═════ RECORD EXTRACTS

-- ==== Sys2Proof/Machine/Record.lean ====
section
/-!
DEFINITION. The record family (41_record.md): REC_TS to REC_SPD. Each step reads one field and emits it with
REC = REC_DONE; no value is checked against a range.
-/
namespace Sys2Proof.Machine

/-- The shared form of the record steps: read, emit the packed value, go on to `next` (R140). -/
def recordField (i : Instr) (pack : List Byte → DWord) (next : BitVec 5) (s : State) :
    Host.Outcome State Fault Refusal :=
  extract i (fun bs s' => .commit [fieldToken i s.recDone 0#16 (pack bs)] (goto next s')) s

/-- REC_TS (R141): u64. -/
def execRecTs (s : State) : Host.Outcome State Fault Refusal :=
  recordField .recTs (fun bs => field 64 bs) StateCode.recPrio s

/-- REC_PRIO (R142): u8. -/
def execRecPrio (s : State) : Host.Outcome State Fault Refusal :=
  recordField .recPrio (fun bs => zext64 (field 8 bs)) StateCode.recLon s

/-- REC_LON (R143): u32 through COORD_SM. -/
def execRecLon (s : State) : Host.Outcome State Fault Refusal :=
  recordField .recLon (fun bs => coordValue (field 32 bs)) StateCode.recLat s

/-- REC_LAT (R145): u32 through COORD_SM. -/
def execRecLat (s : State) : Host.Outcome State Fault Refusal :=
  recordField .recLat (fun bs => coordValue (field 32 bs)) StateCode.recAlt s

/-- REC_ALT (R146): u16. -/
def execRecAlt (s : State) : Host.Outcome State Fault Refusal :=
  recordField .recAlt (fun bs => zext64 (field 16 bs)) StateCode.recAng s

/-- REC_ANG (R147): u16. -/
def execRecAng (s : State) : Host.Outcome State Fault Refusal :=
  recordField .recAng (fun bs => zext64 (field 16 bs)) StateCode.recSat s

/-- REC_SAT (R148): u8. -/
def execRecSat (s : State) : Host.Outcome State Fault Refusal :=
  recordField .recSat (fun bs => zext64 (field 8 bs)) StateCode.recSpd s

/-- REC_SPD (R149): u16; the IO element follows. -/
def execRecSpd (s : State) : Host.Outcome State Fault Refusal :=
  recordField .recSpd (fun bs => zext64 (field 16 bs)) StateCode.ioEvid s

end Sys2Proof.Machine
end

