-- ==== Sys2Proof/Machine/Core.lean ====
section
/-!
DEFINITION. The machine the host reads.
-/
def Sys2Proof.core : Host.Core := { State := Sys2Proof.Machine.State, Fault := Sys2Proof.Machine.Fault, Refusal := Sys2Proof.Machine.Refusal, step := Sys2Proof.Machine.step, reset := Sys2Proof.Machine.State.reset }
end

══════════
═════ RECORD EXTRACTS

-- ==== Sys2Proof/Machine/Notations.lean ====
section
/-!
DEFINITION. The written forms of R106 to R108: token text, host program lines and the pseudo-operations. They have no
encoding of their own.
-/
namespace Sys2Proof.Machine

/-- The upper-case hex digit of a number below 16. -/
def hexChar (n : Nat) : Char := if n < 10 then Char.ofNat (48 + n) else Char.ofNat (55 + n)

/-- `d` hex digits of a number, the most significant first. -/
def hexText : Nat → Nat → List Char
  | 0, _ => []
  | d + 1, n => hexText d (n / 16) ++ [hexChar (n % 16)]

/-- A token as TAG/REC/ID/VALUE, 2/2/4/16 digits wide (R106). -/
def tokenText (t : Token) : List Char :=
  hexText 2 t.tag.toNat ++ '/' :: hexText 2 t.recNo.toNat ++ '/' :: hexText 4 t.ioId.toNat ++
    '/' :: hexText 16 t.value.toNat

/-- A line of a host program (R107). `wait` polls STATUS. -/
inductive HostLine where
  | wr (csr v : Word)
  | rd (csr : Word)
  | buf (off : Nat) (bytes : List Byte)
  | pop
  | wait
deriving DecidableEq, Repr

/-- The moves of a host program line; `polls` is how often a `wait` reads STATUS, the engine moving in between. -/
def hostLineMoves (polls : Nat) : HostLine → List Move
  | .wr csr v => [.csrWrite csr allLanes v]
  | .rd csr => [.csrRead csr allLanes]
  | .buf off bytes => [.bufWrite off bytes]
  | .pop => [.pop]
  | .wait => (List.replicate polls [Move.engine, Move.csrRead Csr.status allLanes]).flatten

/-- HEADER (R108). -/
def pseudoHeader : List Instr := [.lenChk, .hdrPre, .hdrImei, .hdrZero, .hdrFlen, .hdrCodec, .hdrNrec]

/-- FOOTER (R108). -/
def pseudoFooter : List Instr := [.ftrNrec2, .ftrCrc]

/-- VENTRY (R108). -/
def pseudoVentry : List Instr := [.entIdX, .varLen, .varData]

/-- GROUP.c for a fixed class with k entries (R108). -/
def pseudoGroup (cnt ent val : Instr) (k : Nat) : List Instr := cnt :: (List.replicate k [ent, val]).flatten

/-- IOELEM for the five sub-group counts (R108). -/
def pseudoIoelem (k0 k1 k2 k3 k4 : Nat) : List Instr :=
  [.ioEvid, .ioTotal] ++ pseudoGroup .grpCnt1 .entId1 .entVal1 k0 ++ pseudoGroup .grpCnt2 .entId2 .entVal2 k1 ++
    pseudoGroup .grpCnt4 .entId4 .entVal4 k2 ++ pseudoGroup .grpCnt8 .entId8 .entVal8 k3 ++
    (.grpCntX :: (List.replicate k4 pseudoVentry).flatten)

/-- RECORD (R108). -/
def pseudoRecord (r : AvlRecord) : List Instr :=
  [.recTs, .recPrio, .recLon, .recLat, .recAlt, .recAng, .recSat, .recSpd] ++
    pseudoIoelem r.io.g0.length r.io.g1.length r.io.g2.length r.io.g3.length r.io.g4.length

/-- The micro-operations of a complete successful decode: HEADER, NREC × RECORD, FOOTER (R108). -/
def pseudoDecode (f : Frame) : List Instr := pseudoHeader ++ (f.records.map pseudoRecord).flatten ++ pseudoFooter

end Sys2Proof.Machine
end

══════════
═════ RECORD EXTRACTS

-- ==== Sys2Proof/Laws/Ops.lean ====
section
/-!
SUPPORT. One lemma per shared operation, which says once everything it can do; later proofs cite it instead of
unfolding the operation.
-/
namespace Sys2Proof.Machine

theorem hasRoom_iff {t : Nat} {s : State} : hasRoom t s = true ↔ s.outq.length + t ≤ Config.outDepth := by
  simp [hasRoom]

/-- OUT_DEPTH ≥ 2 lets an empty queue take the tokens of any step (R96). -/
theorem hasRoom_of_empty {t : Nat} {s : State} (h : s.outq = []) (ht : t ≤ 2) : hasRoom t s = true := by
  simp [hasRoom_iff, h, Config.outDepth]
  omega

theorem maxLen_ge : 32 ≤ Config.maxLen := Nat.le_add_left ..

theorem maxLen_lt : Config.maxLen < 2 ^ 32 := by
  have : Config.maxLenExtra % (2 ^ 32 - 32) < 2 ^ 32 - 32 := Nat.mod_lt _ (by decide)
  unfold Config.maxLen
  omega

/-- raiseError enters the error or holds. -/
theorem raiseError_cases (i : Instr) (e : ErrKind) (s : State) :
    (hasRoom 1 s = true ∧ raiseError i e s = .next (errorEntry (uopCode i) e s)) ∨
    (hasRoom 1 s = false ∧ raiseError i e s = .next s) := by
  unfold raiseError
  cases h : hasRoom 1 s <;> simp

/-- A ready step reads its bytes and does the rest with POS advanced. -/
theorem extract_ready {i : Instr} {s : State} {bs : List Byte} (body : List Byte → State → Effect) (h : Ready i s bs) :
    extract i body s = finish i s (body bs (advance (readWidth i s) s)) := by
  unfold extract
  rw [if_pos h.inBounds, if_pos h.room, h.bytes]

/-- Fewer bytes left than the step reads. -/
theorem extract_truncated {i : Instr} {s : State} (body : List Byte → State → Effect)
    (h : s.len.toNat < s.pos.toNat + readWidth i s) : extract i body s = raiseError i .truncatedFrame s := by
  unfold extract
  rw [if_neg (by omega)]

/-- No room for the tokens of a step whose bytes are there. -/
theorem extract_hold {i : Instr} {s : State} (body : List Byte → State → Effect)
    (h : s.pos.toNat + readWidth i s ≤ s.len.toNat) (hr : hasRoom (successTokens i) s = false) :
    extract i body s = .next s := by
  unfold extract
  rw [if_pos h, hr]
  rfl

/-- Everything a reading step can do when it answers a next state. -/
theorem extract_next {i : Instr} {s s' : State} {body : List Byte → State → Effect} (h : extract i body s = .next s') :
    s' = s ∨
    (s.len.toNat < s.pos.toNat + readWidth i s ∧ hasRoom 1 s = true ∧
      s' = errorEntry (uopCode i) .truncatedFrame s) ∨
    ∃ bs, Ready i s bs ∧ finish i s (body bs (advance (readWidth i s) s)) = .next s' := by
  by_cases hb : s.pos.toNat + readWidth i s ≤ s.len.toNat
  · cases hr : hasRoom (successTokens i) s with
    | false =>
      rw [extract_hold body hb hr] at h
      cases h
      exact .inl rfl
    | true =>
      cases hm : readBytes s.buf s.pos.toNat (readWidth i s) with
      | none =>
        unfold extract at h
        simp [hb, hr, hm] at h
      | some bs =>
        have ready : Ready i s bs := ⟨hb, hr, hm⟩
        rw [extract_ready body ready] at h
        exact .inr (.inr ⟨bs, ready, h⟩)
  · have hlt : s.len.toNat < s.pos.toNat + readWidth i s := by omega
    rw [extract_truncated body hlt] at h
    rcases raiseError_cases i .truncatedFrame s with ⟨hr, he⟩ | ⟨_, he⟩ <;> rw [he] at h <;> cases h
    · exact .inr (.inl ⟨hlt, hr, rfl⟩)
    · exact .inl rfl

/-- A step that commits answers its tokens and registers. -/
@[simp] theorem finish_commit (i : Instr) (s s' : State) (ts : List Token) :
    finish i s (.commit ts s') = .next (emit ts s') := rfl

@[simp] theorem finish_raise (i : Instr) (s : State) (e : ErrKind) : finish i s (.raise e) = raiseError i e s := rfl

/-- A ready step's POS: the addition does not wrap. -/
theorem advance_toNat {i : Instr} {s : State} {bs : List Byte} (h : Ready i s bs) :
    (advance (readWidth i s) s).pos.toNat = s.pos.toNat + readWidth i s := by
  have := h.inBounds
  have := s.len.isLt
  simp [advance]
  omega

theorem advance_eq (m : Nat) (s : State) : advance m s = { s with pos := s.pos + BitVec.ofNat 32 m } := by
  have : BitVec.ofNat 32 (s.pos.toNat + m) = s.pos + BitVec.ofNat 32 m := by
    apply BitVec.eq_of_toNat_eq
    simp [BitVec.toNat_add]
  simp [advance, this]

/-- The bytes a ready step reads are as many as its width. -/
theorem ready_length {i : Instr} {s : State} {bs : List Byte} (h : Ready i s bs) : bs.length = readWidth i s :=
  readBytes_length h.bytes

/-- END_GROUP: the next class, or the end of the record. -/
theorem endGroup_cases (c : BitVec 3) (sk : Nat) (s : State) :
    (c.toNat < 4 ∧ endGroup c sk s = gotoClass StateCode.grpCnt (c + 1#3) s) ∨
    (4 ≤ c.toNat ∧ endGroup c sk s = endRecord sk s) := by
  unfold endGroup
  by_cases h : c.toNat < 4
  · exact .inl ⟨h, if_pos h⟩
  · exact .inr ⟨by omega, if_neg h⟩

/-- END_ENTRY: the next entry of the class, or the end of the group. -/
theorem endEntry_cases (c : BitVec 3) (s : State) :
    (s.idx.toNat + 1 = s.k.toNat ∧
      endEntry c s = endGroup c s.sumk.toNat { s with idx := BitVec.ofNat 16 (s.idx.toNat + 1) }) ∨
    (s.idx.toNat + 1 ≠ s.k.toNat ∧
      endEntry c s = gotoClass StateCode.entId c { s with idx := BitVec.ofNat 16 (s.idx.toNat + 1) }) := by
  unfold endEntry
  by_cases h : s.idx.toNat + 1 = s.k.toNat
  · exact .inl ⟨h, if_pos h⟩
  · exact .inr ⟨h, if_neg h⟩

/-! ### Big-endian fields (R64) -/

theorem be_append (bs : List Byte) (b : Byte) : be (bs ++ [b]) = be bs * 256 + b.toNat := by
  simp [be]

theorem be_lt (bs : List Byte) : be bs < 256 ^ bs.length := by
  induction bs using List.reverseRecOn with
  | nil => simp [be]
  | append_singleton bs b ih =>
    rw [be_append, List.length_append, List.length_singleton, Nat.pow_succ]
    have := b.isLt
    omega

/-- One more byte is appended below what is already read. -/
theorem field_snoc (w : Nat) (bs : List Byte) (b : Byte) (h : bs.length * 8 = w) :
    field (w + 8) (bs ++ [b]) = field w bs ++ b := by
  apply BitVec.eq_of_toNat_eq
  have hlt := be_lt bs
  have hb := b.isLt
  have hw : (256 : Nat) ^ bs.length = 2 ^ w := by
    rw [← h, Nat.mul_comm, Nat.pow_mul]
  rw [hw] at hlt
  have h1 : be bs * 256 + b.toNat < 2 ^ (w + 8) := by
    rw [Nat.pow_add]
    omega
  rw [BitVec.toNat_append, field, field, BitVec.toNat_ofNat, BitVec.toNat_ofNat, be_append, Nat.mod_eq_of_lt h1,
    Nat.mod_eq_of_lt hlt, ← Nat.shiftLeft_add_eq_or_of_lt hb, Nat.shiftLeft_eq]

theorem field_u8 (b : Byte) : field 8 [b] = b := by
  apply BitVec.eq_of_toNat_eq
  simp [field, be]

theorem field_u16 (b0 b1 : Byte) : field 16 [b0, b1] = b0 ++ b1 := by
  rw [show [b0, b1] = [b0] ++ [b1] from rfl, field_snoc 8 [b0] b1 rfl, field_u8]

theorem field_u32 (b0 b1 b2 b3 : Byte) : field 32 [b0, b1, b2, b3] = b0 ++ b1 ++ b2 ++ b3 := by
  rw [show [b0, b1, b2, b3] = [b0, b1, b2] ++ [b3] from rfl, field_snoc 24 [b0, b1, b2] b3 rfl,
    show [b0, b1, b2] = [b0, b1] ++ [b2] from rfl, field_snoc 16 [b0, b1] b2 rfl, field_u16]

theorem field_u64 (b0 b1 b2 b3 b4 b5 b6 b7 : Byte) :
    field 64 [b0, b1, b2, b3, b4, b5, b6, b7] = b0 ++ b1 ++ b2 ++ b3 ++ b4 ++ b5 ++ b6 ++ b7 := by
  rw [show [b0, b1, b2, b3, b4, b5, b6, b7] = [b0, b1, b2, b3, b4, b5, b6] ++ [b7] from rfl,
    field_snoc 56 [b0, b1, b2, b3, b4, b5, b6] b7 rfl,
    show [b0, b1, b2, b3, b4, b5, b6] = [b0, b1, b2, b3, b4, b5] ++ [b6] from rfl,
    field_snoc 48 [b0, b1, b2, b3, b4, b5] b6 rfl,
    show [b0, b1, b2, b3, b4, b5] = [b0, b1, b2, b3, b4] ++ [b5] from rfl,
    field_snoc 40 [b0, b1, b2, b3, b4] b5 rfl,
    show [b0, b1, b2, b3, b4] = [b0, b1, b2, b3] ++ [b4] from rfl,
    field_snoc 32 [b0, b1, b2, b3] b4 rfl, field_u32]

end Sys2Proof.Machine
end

══════════

#### EXERCISE DETAILS
Give only the lines from the one holding "-- ==== Sys2Proof/Machine/Record.lean" through the one holding "recordField .recAng (fun", each restated exactly as it appears above.

#### RESULT OF THIS EXERCISE
-- ==== Sys2Proof/Machine/Record.lean ====
section
/-!
DEFINITION. The record family (41_record.md): REC_TS to REC_SPD. Each step reads one field and emits it with
REC = REC_DONE; no value is checked against a range.
-/
namespace Sys2Proof.Machine

/-- The shared form of the record steps: read, emit the packed value, go on to `next` (R140). -/
def recordField (i : Instr) (pack : List Byte → DWord) (next : BitVec 5) (s : State) :
    Host.Outcome State Fault Refusal :=
  extract i (fun bs s' => .commit [fieldToken i s.recDone 0#16 (pack bs)] (goto next s')) s

/-- REC_TS (R141): u64. -/
def execRecTs (s : State) : Host.Outcome State Fault Refusal :=
  recordField .recTs (fun bs => field 64 bs) StateCode.recPrio s

/-- REC_PRIO (R142): u8. -/
def execRecPrio (s : State) : Host.Outcome State Fault Refusal :=
  recordField .recPrio (fun bs => zext64 (field 8 bs)) StateCode.recLon s

/-- REC_LON (R143): u32 through COORD_SM. -/
def execRecLon (s : State) : Host.Outcome State Fault Refusal :=
  recordField .recLon (fun bs => coordValue (field 32 bs)) StateCode.recLat s

/-- REC_LAT (R145): u32 through COORD_SM. -/
def execRecLat (s : State) : Host.Outcome State Fault Refusal :=
  recordField .recLat (fun bs => coordValue (field 32 bs)) StateCode.recAlt s

/-- REC_ALT (R146): u16. -/
def execRecAlt (s : State) : Host.Outcome State Fault Refusal :=
  recordField .recAlt (fun bs => zext64 (field 16 bs)) StateCode.recAng s

/-- REC_ANG (R147): u16. -/
def execRecAng (s : State) : Host.Outcome State Fault Refusal :=
  recordField .recAng (fun bs => zext64 (field 16 bs)) StateCode.recSat s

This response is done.